Here's a simple example that can be done in R:
#Read sites data
sites <- vroom::vroom("example/test_tidy_sites.vcf", delim = "\t", na = c("NA", "./.", '.'), comment = "#")
head(sites)
# A tibble: 6 x 23
CHROM POS ID REF ALT QUAL FILTER AC AF AN BaseQRankSum ClippingRankSum DP ExcessHet
<chr> <dbl> <lgl> <chr> <chr> <dbl> <lgl> <dbl> <chr> <dbl> <dbl> <dbl> <dbl> <dbl>
1 chr1 4240 NA TC T,CC 302. NA 113 0.01… 62 0.277 0 179 3.13
2 chr1 4248 NA A G 3303. NA 68 1.000 68 NA NA 186 3.01
3 chr1 4261 NA C T 113. NA 15 0.214 70 -3.37 0 218 0
4 chr1 4375 NA C T 41.3 NA 2 0.007 284 0.089 0 878 0.0077
5 chr1 4441 NA G A 110. NA 2 0.021 96 0.713 0 212 0.0229
6 chr1 4495 NA C T 280. NA 21 0.250 84 2.07 0 130 0.0017
# … with 9 more variables: FS <dbl>, InbreedingCoeff <dbl>, MLEAC <dbl>, MLEAF <chr>, MQ <dbl>, MQRankSum <dbl>,
# QD <dbl>, ReadPosRankSum <dbl>, SOR <dbl>
#Read genotype data
genos <-vroom::vroom("example/test_tidy_genotypes.vcf", delim = "\t", na = c("NA", "./.", '.'), comment = "#")
head(genos)
# A tibble: 6 x 13
IND CHROM POS ID REF ALT QUAL FILTER GT AD DP GQ PL
<chr> <chr> <dbl> <lgl> <chr> <chr> <dbl> <lgl> <chr> <chr> <dbl> <dbl> <chr>
1 JRIAL10-10 chr1 4240 NA TC T,CC 302. NA NA NA 0 0 NA
2 JRIAL10-11 chr1 4240 NA TC T,CC 302. NA NA NA 0 0 NA
3 JRIAL10-12 chr1 4240 NA TC T,CC 302. NA NA NA 0 0 NA
4 JRIAL10-13 chr1 4240 NA TC T,CC 302. NA NA NA 0 0 NA
5 JRIAL10-14 chr1 4240 NA TC T,CC 302. NA NA NA 0 0 NA
6 JRIAL10-15 chr1 4240 NA TC T,CC 302. NA NA NA 0 0 NA
#For each individual, summarize average proportion of missing genotypes, and average and standard deviation of depth and genotype quality.
genos %>%
group_by(IND) %>%
summarise(
missing = mean(is.na(GT)),
dp = mean(DP),
dp_std = sd(DP),
gq = mean(GQ),
gq_std = sd(GQ)
)
# A tibble: 195 x 6
IND missing dp dp_std gq gq_std
<chr> <dbl> <dbl> <dbl> <dbl> <dbl>
1 JRIAL1-1 0.706 1.05 2.44 3.71 9.80
2 JRIAL1-10 0.753 0.662 1.69 2.37 7.03
3 JRIAL1-11 0.633 1.77 3.93 5.67 13.0
4 JRIAL1-12 0.701 1.18 2.85 3.99 10.5
5 JRIAL1-13 0.662 1.31 2.92 4.49 11.1
6 JRIAL1-14 0.693 1.07 2.43 3.78 9.99
7 JRIAL1-15 0.595 1.15 2.09 3.91 7.93
8 JRIAL1-16 0.722 0.788 1.88 2.70 7.74
9 JRIAL1-17 0.675 1.13 2.44 3.96 9.81
10 JRIAL1-18 0.714 0.848 2.05 2.96 8.00
# … with 185 more rows
Unless a set of sites is of interest, it probably makes more sense to use the --thin
flag.
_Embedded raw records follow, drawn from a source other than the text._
-- ==== Sys2Proof/Machine/XaoneMem.lean ====
section
/-!
DEFINITION. XaoneMem.lean: loads and stores (05_xaone_isa.md R148, R150, R151, R164, R168, R187; Table 5.5).
-/

namespace Sys2Proof.Machine
open Reg Fld

/-- Is an address in the engine's own DMEM (R148)? -/
def ownDmem (a : Nat) : Bool := 0x10000000 ≤ a && a < 0x10020000

/-- A load of `n` bytes, extended by `ext`: from DMEM at once, from a device when its data returns; a misaligned address traps (R168). -/
def planLoad (n : Nat) (ext : Word → Word) (rd rs1 : Fin 32) (imm : BitVec 16) (s : State) (c : Nat) : XPlan :=
  let a := s.xAddr c rs1 imm
  if a % n ≠ 0 then .trap 2 (BitVec.ofNat 32 a)
  else if ownDmem a then
    .pure [.reg rd (ext (BitVec.ofNat 32 (ofLe (s.readMem (dmemBase c + (a - 0x10000000)) n))))]
  else .act (.load a n) fun ws => [.reg rd (ext (XGot.word ws 0))]

/-- A store of the low `n` bytes of g[rd]: to DMEM at once, else posted (R151, R164). -/
def planStore (n : Nat) (rd rs1 : Fin 32) (imm : BitVec 16) (s : State) (c : Nat) : XPlan :=
  let a := s.xAddr c rs1 imm
  let bs := leBytes n (s.g c rd).toNat
  if a % n ≠ 0 then .trap 2 (BitVec.ofNat 32 a)
  else if ownDmem a then .pure [.dmem (a - 0x10000000) bs]
  else .act (.store a bs) fun _ => []

/-- The low half-word, sign-extended. -/
def extH (v : Word) : Word := sext16 (v.extractLsb' 0 16)

/-- The low half-word, zero-extended. -/
def extHU (v : Word) : Word := zext16 (v.extractLsb' 0 16)

/-- The low byte, sign-extended. -/
def extB (v : Word) : Word := (v.extractLsb' 0 8).signExtend 32

/-- The low byte, zero-extended. -/
def extBU (v : Word) : Word := (v.extractLsb' 0 8).zeroExtend 32

/-- LW (Table 5.5). -/
def execLw (e : Fin 16) (rd rs1 : Fin 32) (imm : BitVec 16) (s : State) : Host.Outcome State Fault Refusal :=
  .next (s.begin.issue e (.lw e rd rs1 imm) (planLoad 4 id rd rs1 imm))

/-- LH (Table 5.5). -/
def execLh (e : Fin 16) (rd rs1 : Fin 32) (imm : BitVec 16) (s : State) : Host.Outcome State Fault Refusal :=
  .next (s.begin.issue e (.lh e rd rs1 imm) (planLoad 2 extH rd rs1 imm))

/-- LHU (Table 5.5). -/
def execLhu (e : Fin 16) (rd rs1 : Fin 32) (imm : BitVec 16) (s : State) : Host.Outcome State Fault Refusal :=
  .next (s.begin.issue e (.lhu e rd rs1 imm) (planLoad 2 extHU rd rs1 imm))

/-- LB (Table 5.5). -/
def execLb (e : Fin 16) (rd rs1 : Fin 32) (imm : BitVec 16) (s : State) : Host.Outcome State Fault Refusal :=
  .next (s.begin.issue e (.lb e rd rs1 imm) (planLoad 1 extB rd rs1 imm))

/-- LBU (Table 5.5). -/
def execLbu (e : Fin 16) (rd rs1 : Fin 32) (imm : BitVec 16) (s : State) : Host.Outcome State Fault Refusal :=
  .next (s.begin.issue e (.lbu e rd rs1 imm) (planLoad 1 extBU rd rs1 imm))

/-- SW (Table 5.5). -/
def execSw (e : Fin 16) (rd rs1 : Fin 32) (imm : BitVec 16) (s : State) : Host.Outcome State Fault Refusal :=
  .next (s.begin.issue e (.sw e rd rs1 imm) (planStore 4 rd rs1 imm))

/-- SH (Table 5.5). -/
def execSh (e : Fin 16) (rd rs1 : Fin 32) (imm : BitVec 16) (s : State) : Host.Outcome State Fault Refusal :=
  .next (s.begin.issue e (.sh e rd rs1 imm) (planStore 2 rd rs1 imm))

/-- SB (Table 5.5). -/
def execSb (e : Fin 16) (rd rs1 : Fin 32) (imm : BitVec 16) (s : State) : Host.Outcome State Fault Refusal :=
  .next (s.begin.issue e (.sb e rd rs1 imm) (planStore 1 rd rs1 imm))

end Sys2Proof.Machine
end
However, if you don't want to use --thin
one way to get a random set would be:
zcat < example/test.vcf.gz | grep -v "#" | cut -f1,2 | shuf -n 100 | sort -V > sites.txt
where shuf -n
could be modified to a desired number. If your VCF is very large, another approach to get a set would likely be needed.